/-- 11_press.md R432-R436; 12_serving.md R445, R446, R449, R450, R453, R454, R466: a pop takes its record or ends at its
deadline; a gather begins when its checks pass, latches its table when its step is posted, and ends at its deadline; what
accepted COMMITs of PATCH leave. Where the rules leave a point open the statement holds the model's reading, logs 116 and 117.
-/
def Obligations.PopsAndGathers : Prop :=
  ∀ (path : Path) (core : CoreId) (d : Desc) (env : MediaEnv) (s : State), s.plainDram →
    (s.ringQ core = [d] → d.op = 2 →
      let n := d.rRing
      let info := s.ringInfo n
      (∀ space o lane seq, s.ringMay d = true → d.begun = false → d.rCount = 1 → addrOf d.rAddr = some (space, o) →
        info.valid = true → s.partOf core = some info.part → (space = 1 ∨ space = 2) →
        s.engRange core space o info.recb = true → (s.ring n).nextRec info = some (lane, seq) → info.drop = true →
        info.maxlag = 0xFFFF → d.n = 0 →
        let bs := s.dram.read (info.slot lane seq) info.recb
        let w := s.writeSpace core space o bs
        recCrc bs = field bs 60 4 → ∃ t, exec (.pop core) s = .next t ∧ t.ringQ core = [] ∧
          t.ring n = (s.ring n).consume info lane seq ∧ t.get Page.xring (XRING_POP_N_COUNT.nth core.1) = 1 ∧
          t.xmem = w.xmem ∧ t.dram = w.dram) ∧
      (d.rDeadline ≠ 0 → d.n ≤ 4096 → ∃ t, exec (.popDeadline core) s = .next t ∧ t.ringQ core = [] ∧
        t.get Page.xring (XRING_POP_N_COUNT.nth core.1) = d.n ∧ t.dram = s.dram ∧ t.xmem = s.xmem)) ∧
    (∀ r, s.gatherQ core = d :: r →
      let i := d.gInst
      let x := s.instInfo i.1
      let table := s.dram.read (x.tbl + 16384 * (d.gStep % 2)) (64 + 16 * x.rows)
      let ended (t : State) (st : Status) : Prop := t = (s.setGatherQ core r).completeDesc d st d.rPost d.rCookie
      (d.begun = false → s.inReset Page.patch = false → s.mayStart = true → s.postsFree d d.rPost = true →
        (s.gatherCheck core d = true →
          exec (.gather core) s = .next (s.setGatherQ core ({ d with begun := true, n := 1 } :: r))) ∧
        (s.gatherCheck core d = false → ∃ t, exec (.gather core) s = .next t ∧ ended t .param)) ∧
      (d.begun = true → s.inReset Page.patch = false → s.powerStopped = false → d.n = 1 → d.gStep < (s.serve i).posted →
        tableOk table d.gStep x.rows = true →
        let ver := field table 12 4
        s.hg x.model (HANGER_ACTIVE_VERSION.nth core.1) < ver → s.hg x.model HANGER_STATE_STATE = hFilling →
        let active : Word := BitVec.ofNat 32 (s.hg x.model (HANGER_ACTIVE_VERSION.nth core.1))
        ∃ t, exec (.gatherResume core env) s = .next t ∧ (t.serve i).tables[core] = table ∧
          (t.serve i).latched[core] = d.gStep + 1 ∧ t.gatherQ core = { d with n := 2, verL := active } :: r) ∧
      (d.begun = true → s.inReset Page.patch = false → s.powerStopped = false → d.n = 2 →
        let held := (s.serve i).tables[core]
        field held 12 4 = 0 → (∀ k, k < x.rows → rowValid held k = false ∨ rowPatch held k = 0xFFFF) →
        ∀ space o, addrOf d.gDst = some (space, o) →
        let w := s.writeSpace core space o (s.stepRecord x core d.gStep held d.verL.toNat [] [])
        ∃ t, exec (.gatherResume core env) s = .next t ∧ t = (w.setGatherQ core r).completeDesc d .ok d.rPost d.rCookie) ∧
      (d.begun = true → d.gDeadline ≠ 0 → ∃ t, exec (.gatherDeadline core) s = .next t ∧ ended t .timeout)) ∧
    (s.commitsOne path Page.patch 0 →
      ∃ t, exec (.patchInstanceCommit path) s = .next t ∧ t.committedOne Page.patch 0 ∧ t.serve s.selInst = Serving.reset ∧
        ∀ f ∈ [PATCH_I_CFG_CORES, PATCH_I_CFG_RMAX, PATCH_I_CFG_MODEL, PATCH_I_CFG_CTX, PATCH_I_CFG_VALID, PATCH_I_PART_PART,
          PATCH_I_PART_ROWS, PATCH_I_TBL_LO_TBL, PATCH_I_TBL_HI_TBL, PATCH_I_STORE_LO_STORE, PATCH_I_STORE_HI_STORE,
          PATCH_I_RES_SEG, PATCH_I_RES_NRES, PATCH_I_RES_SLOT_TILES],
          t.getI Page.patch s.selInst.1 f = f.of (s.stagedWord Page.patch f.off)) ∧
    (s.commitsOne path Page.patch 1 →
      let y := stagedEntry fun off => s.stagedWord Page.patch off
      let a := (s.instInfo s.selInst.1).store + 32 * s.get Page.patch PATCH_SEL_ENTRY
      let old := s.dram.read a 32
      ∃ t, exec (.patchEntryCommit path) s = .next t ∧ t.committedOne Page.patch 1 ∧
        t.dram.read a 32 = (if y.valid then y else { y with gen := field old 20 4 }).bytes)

══════════

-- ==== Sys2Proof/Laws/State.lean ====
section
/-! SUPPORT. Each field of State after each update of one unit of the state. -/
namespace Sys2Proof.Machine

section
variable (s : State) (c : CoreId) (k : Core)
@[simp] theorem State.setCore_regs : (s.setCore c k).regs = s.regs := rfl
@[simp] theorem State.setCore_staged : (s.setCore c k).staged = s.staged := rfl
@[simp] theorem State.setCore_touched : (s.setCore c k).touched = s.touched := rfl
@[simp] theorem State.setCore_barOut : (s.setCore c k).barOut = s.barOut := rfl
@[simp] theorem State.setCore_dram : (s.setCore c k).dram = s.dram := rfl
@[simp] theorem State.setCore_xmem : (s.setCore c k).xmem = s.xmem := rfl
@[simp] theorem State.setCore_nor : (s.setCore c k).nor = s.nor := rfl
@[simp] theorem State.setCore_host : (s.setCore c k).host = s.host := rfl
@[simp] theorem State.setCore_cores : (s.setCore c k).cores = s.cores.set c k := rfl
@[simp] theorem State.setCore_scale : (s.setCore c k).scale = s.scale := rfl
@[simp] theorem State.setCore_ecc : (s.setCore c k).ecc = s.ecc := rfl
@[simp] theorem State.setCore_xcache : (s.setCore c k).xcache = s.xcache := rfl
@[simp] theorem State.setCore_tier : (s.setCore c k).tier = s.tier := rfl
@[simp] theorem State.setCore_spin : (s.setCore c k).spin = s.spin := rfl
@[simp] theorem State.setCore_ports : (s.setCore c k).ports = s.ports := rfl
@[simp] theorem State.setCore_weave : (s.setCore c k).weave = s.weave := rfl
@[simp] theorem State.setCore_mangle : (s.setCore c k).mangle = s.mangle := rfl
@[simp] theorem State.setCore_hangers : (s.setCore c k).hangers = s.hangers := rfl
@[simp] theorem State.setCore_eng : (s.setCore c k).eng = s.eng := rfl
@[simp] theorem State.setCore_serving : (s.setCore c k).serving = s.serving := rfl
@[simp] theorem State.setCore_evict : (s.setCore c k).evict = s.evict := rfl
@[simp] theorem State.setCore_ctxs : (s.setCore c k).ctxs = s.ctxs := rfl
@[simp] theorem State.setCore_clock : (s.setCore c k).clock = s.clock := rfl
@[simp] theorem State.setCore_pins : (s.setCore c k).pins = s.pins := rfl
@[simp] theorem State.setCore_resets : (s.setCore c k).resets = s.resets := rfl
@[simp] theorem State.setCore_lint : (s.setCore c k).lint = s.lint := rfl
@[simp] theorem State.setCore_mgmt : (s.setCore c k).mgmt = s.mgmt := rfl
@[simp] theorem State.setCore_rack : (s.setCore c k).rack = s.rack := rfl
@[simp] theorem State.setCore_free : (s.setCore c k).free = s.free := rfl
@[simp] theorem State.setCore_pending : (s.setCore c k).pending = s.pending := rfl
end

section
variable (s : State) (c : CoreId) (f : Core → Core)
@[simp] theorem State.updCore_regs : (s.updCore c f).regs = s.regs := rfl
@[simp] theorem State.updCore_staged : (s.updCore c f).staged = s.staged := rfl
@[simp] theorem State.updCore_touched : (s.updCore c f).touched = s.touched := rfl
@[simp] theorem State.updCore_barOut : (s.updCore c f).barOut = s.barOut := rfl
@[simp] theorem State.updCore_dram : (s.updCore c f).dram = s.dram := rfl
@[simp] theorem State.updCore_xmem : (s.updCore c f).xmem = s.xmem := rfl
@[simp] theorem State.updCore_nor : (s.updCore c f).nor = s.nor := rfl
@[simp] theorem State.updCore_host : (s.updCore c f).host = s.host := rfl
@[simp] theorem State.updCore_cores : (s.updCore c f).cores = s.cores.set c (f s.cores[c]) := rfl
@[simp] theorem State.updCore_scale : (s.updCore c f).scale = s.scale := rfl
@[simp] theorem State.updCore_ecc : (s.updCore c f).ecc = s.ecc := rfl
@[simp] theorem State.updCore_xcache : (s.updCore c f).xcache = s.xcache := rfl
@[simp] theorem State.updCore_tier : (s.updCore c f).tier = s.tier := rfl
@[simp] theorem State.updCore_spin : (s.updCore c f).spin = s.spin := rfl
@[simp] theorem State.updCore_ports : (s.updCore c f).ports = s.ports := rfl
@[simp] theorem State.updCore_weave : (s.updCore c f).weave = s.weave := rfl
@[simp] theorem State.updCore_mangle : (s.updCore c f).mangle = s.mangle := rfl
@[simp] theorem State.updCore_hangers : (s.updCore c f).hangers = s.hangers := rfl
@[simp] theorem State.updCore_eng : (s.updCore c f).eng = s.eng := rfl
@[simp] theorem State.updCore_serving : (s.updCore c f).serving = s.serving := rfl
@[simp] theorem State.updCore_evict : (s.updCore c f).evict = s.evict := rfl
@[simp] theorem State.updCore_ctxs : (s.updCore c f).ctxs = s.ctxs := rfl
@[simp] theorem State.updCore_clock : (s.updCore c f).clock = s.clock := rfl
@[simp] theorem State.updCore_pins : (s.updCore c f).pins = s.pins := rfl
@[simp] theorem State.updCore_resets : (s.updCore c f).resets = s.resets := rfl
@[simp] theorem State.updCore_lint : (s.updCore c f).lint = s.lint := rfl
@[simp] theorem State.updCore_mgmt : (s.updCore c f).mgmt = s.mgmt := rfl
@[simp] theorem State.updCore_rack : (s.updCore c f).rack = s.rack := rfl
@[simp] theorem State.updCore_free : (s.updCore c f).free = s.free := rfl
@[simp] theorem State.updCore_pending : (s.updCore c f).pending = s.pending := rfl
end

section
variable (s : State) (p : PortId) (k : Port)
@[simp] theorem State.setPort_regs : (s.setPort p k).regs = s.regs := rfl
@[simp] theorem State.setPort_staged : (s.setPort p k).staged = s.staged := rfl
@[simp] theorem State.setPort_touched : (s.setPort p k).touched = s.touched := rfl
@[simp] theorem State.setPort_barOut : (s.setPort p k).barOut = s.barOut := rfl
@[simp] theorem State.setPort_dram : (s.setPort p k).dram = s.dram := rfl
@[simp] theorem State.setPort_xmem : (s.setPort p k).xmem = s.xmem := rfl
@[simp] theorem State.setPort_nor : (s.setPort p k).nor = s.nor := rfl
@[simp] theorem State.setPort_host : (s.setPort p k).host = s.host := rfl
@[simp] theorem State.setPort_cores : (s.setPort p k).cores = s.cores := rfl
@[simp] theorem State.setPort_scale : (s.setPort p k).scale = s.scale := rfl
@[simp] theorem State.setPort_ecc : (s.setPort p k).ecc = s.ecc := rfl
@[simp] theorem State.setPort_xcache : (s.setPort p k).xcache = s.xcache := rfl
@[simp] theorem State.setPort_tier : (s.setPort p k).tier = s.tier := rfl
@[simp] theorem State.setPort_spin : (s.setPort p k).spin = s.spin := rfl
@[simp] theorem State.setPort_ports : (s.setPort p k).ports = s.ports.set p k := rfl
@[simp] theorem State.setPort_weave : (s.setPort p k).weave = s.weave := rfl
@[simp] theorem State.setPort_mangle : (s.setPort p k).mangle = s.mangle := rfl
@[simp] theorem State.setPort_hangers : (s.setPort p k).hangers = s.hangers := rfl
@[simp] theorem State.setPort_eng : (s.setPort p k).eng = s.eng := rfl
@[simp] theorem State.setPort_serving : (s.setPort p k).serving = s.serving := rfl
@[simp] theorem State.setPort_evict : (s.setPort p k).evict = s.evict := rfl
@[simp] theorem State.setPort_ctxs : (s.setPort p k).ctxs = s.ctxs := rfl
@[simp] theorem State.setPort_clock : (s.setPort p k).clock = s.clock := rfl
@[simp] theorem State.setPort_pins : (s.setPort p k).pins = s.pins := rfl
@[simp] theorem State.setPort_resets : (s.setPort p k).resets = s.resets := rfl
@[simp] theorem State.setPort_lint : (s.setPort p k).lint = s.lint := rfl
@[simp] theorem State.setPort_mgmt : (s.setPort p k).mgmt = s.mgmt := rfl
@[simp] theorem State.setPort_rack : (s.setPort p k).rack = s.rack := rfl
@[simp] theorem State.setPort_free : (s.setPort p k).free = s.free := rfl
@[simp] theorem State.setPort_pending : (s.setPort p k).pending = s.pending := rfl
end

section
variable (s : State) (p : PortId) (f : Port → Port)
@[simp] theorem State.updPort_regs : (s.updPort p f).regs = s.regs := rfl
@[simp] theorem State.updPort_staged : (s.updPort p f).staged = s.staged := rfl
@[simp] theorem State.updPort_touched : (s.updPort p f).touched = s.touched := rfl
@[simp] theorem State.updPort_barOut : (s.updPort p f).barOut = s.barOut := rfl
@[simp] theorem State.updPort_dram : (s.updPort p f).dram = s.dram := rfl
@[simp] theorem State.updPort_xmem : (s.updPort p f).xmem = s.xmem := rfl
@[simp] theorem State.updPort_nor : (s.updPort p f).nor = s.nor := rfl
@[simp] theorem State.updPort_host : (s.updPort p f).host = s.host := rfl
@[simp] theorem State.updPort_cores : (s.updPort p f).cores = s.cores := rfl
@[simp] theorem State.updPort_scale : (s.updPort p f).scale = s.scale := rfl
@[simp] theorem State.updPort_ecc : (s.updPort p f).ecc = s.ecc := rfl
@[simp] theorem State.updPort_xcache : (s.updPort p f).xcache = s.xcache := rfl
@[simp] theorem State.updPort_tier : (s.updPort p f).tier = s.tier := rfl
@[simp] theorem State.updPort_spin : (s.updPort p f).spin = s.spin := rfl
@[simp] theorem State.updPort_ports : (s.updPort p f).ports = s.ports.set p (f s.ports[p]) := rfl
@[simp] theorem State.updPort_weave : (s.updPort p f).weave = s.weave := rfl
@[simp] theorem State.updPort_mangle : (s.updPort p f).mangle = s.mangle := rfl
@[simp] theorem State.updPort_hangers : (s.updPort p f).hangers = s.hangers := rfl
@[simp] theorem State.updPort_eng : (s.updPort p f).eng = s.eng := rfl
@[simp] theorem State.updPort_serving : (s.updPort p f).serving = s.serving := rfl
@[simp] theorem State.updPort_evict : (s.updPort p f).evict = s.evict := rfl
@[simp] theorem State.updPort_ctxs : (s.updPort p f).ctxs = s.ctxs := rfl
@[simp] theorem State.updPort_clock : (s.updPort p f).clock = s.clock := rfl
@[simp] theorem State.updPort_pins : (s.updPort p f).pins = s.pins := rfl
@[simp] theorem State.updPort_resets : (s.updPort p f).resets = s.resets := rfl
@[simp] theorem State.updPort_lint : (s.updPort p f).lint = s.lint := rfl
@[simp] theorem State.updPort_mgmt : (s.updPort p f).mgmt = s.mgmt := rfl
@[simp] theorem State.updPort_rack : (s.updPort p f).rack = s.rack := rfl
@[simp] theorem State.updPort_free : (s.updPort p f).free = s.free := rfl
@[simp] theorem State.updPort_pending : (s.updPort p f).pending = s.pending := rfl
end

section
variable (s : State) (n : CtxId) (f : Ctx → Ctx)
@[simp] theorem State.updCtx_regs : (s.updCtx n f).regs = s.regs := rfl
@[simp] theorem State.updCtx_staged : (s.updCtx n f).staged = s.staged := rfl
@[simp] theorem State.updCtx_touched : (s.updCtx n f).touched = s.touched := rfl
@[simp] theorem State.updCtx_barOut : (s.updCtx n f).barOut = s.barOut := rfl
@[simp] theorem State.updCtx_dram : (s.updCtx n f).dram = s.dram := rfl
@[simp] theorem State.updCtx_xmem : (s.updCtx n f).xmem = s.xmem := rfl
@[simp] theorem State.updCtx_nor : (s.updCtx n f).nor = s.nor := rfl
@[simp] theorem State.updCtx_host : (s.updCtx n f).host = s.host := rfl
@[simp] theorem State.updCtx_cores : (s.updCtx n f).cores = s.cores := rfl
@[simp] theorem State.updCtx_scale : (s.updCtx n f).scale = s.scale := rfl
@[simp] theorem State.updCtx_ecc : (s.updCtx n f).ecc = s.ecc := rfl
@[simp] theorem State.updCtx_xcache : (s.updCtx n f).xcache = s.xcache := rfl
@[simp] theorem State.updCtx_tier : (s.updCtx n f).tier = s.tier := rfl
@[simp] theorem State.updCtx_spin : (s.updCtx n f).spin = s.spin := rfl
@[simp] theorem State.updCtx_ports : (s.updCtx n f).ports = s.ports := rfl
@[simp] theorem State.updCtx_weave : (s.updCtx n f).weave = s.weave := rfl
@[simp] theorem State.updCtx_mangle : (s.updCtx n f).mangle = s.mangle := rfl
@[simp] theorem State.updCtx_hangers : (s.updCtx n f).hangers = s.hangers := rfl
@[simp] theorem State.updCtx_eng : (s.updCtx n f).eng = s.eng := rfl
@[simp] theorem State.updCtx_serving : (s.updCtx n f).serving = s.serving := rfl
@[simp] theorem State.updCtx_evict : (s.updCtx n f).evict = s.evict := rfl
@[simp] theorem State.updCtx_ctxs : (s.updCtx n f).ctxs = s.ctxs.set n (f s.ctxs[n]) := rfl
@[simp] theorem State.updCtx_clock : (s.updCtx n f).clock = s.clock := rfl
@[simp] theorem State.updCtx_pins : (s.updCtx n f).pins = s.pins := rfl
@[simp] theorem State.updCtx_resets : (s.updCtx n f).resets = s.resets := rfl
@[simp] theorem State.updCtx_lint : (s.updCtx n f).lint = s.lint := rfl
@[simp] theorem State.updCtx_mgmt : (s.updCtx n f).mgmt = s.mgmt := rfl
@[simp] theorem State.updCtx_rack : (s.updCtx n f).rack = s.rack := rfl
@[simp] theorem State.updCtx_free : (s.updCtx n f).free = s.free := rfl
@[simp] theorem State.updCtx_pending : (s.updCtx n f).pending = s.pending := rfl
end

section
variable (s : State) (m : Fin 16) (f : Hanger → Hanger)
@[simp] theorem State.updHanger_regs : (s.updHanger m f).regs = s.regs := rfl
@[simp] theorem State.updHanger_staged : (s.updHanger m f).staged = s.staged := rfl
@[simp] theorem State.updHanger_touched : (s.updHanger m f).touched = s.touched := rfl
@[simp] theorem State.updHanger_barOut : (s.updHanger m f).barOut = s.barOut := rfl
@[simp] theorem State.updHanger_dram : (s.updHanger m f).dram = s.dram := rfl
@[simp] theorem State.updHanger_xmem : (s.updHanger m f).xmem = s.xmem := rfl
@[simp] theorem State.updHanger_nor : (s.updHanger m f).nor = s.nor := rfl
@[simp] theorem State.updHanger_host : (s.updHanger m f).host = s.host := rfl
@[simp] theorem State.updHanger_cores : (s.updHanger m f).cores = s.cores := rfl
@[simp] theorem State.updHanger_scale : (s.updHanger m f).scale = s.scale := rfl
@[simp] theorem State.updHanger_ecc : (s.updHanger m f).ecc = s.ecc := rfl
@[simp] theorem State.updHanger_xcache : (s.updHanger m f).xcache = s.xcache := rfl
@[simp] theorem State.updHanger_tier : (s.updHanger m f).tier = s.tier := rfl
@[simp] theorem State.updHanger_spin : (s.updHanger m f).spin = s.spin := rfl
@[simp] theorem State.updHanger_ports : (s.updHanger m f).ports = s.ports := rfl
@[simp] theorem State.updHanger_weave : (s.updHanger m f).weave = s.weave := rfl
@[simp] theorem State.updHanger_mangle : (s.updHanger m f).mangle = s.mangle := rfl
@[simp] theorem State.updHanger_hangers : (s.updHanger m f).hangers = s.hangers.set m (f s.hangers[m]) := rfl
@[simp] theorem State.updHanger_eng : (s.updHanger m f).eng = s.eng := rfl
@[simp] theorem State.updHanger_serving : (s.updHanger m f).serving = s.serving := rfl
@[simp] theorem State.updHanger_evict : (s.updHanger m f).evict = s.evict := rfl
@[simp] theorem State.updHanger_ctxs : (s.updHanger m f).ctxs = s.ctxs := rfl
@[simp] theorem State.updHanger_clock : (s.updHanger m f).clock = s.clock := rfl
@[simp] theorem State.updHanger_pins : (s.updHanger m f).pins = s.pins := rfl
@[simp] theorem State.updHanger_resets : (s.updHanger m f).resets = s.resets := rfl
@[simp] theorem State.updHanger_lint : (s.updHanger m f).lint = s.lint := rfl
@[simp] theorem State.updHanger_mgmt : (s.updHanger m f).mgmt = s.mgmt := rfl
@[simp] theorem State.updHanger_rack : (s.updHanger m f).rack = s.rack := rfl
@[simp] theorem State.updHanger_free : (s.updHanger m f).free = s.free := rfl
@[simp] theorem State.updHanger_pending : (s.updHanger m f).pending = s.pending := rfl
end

══════════

GOAL OF THE EXERCISE: In the listing above, find the line with "m f).staged = s.staged := rfl" and the line with "m f).nor = s.nor := rfl", then reproduce both and every line between them exactly.

OUTPUT:
@[simp] theorem State.updHanger_staged : (s.updHanger m f).staged = s.staged := rfl
@[simp] theorem State.updHanger_touched : (s.updHanger m f).touched = s.touched := rfl
@[simp] theorem State.updHanger_barOut : (s.updHanger m f).barOut = s.barOut := rfl
@[simp] theorem State.updHanger_dram : (s.updHanger m f).dram = s.dram := rfl
@[simp] theorem State.updHanger_xmem : (s.updHanger m f).xmem = s.xmem := rfl
@[simp] theorem State.updHanger_nor : (s.updHanger m f).nor = s.nor := rfl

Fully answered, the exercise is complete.